When the inevitable happens, we almost immediately look for a cause. I must have sinned somehow. God must be displeased with me for some reason. The whole book of Job is based on this type of thinking. Job has lost everything and his, "friends," set about accusing him of every kind of sin under the sun to break Job down and force him to confess, so that he can save his life by getting right with God.

Evidently, Jesus' contemporaries had the same mind set. Those Galileans who had their own blood mixed with their sacrifice, contaminating it, must have done something really bad. The men who died in the construction accident must have also been evil since they weren't blessed with the privilege of dying in their own beds at an old age.

Jesus says to His audience, as God said in the book of Job, "NO! They are no different than you, and if you do not repent, you too will perish."

Death is the great equalizer. None of us will escape its grasp. It is the natural consequence of our sinful nature. There is only one way to triumph over this enemy of us all and that is through Jesus.

Again, as with the rich fool from yesterday; none of us know our future. We may grow old, we may die young. We may have a peaceful end, we may suffer intense misery, but death will meet us all in the end.

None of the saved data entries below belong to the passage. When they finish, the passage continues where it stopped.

-- ==== Sys2Proof/Machine/Run.lean ====
section
/-! DEFINITION. The life of a task run: commit (R662), stop (R134, R665), abandon (R132, R664, R665, R770), and the
landing of pending results (R95, R99, R124). -/

namespace Sys2Proof.Machine

/-! ### Landing -/

/-- Write one landed value: t0 discards it (R100). -/
def Te.landOne (t : Te) (p : Pend) : Te :=
  match p.tgt with
  | .reg 0 => t
  | .reg r => { t with ctx := { t.ctx with regs := tabSet 0 t.ctx.regs r p.val } }
  | .flag f => { t with ctx := { t.ctx with fl := setFl t.ctx.fl f (p.val != 0) } }
  | .dz .. => t

/-- Land values in order. -/
def Te.landList (t : Te) : List Pend → Te
  | [] => t
  | p :: r => (t.landOne p).landList r

/-- A division trap among pending writes. -/
def findDz : List Pend → Option PTgt
  | [] => none
  | p :: r => match p.tgt with
    | .dz .. => some p.tgt
    | _ => findDz r

/-- Land everything due in slot `s`, in issue order (R95). -/
def Te.landSlot (t : Te) (s : Nat) : Te :=
  { t.landList (t.pend.filter fun p => p.slot == s) with pend := t.pend.filter fun p => p.slot != s }

/-- Land everything due in slots `s` to `s + k - 1`. -/
def Te.landFrom (t : Te) (s : Nat) : Nat → Te
  | 0 => t
  | k + 1 => (t.landSlot s).landFrom (s + 1) k

/-- The highest landing slot pending. -/
def lastSlot : List Pend → Nat
  | [] => 0
  | p :: r => max p.slot (lastSlot r)

/-- The lowest landing slot pending from a start. -/
def firstSlot : Nat → List Pend → Nat
  | d, [] => d
  | d, p :: r => min p.slot (firstSlot d r)

/-- Land every pending write in landing order (R99). -/
def Te.landAll (t : Te) : Te :=
  let a := firstSlot t.slotNo t.pend
  t.landFrom a (lastSlot t.pend + 1 - a)

/-- Land what is due before the instruction of the engine's current slot reads its operands (R93). -/
def Te.landDue (t : Te) : Te :=
  let a := firstSlot t.slotNo t.pend
  t.landFrom a (t.slotNo + 1 - a)

/-- A division trap due by the current slot (R124). -/
def Te.dzDue (t : Te) : Option PTgt := findDz (t.pend.filter fun p => p.slot ≤ t.slotNo)

/-! ### Commit and void -/

/-- Make a run's SIGs final, on every engine's event queue (R661, R662). -/
def Mach.sigCommit (m : Mach) (run : RunId) : Mach :=
  m.forEach (List.range 16) fun x n =>
    if (x.getDsp n).evq.any (fun e => e.prov == run) || (x.getDsp n).held.any (fun e => e.prov == run) then
      (x.dspMod n fun d =>
        { d with
          evq := d.evq.map fun e => if e.prov = run then { e with prov := 0 } else e
          held := d.held.map fun e => if e.prov = run then { e with prov := 0 } else e }).evPump n
    else x

/-- Free a run's SIG entries without setting their flags (R187). -/
def Mach.sigVoid (m : Mach) (run : RunId) : Mach :=
  m.forEach (List.range 16) fun x n =>
    if (x.getDsp n).evq.any (fun e => e.prov == run) || (x.getDsp n).held.any (fun e => e.prov == run) then
      (x.dspMod n fun d =>
        { d with evq := d.evq.filter fun e => e.prov != run, held := d.held.filter fun e => e.prov != run }).evPump n
    else x

/-- Whether a channel holds something of a run. -/
def Chan.has (c : Chan) (run : RunId) : Bool :=
  c.q.any (fun w => w.prov == run) || c.waiting.any (fun w => w.prov == run) || c.out.any (fun o => o.1 == run)

/-- The channels that hold something of a run. -/
def Mach.chansOf (m : Mach) (run : RunId) : List Nat := (m.chans.filter fun e => e.2.has run).map fun e => e.1

/-- Whether an output's target is a router or uplink unit: its record is LOCAL (R674). -/
def localUnit (target : Nat) : Bool := (0x50 ≤ target && target ≤ 0x5F) || (0x60 ≤ target && target ≤ 0x63)

/-- Whether every output of a non-empty run is local (R674). -/
def allLocal (outs : List Output) : Bool := outs != [] && outs.all fun o => o.kind == 1 && localUnit o.target

end Sys2Proof.Machine
end

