-- ==== Sys2Proof/Machine/MeshPhy.lean ====
section
/-! DEFINITION. The mesh radio's coding (R382 to R389): header, whitener, convolutional encoder, interleaver, and the symbols or bit periods
of a PPDU. -/

namespace Sys2Proof.Machine

/-- Bytes most significant bit first (R385). -/
def bitsMsb (l : List Byte) : List Bool := l.flatMap fun b => (List.range 8).map fun i => b.getLsbD (7 - i)

/-! ### The header (R384) -/

/-- The CRC-8 of the header. -/
def hdrCrc : CrcParams := ⟨8, 0x07, 0, false, 0⟩

/-- The header of a payload of `len` bytes. -/
def phyHeader (len : Nat) : List Byte :=
  let h := bytesLE 1 len ++ bytesLE 1 0
  h ++ bytesLE 1 (crcOf hdrCrc h)

/-! ### The whitener (R385) -/

/-- One step of the register x^9 + x^5 + 1. -/
def whiteStep (r : BitVec 9) : BitVec 9 := r >>> 1 ||| (if xor (r.getLsbD 0) (r.getLsbD 5) then 0x100 else 0)

/-- Bits whitened from a state of the register on. -/
def whiten : BitVec 9 → List Bool → List Bool
  | _, [] => []
  | r, b :: l => xor b (r.getLsbD 0) :: whiten (whiteStep r) l

/-- A payload's bits, the register started anew at the first (R385). -/
def whitePayload (l : List Byte) : List Bool := whiten 0x1FF (bitsMsb l)

/-! ### The convolutional encoder (R386, R387) -/

/-- The parity of a generator over the register, the newest bit in bit 6. -/
def convBit (g : BitVec 7) (s : BitVec 7) : Bool := ((List.range 7).filter fun i => (g &&& s).getLsbD i).length % 2 == 1

/-- The coded bits of input bits, from the register on: generator 0o133 first, then 0o171. -/
def convCode : BitVec 7 → List Bool → List Bool
  | _, [] => []
  | s, b :: l =>
    let r : BitVec 7 := s >>> 1 ||| if b then 0x40 else 0
    convBit 0o133 r :: convBit 0o171 r :: convCode r l

/-- A part's bits with its tail and pad (R386). -/
def convPad (l : List Bool) : List Bool := l ++ List.replicate (6 + (32 - (l.length + 6) % 32) % 32) false

/-- The coded bits of a part: the encoder starts from state zero. -/
def convPart (l : List Bool) : List Bool := convCode 0 (convPad l)

/-! ### The interleaver (R388) -/

/-- One block of 64 coded bits, read out column by column. -/
def interleave (l : List Bool) : List Bool := (List.range 64).map fun k => l.getD (k % 8 * 8 + k / 8) false

/-- The blocks of a part, each interleaved on its own. -/
def interleaveAll : Nat → List Bool → List Bool
  | 0, _ => []
  | n + 1, l => interleave (l.take 64) ++ interleaveAll n (l.drop 64)

/-- The interleaved stream of a part. -/
def codedPart (l : List Bool) : List Bool := interleaveAll ((convPart l).length / 64) (convPart l)

/-! ### The PPDU (R382, R383, R389) -/

/-- Symbol j of a stream: bits 2j and 2j + 1 as (d, φ). -/
def pairBits : List Bool → List (Bool × Bool)
  | d :: p :: l => (d, p) :: pairBits l
  | _ => []

/-- What goes on the air for a frame: preamble, sync word, header, payload, as symbols in sweep mode and as bit periods in narrow mode. -/
def meshPpdu (narrow : Bool) (pre : Nat) (sync : W32) (frame : List Byte) : MeshAir :=
  let word := (List.range 32).map fun i => sync.getLsbD (31 - i)
  let parts := word ++ codedPart (bitsMsb (phyHeader frame.length)) ++ codedPart (whitePayload frame)
  if narrow then .narrow (bitsMsb (List.replicate pre 0x55) ++ parts)
  else .sweep (List.replicate pre (false, false) ++ pairBits parts)

/-- The halves of `n` wake patterns of a word (R411, R414). -/
def wakeBurst (n : Nat) (word : BitVec 16) : MeshAir :=
  let one := (bitsMsb [0xAA] ++ (List.range 16).map fun i => word.getLsbD (15 - i)).flatMap fun b => [b, !b]
  .keyed (List.replicate n one).flatten

end Sys2Proof.Machine
end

It's not our job to point a finger at anyone to affix blame to them.  We are all guilty. The understanding is that simple. We suffer because we live in a fallen, sinful world. We are all equal in the guilt of sin. What we experience as individuals may look different on the surface, but our end is the same, in the physical world anyway. The only way out is to repent, to choose to give up a life of sin, to claim Jesus as Lord of your life and hold on to His victory over death itself. Then, with Him as Lord, no matter what you face in this life, He will never leave you and at the point of death, He will take you to Himself to live with Him in glory. Because of Him, you can face it all and be victorious in the end. This doesn't mean that any particular circumstance is easy, but it does mean that you are not alone.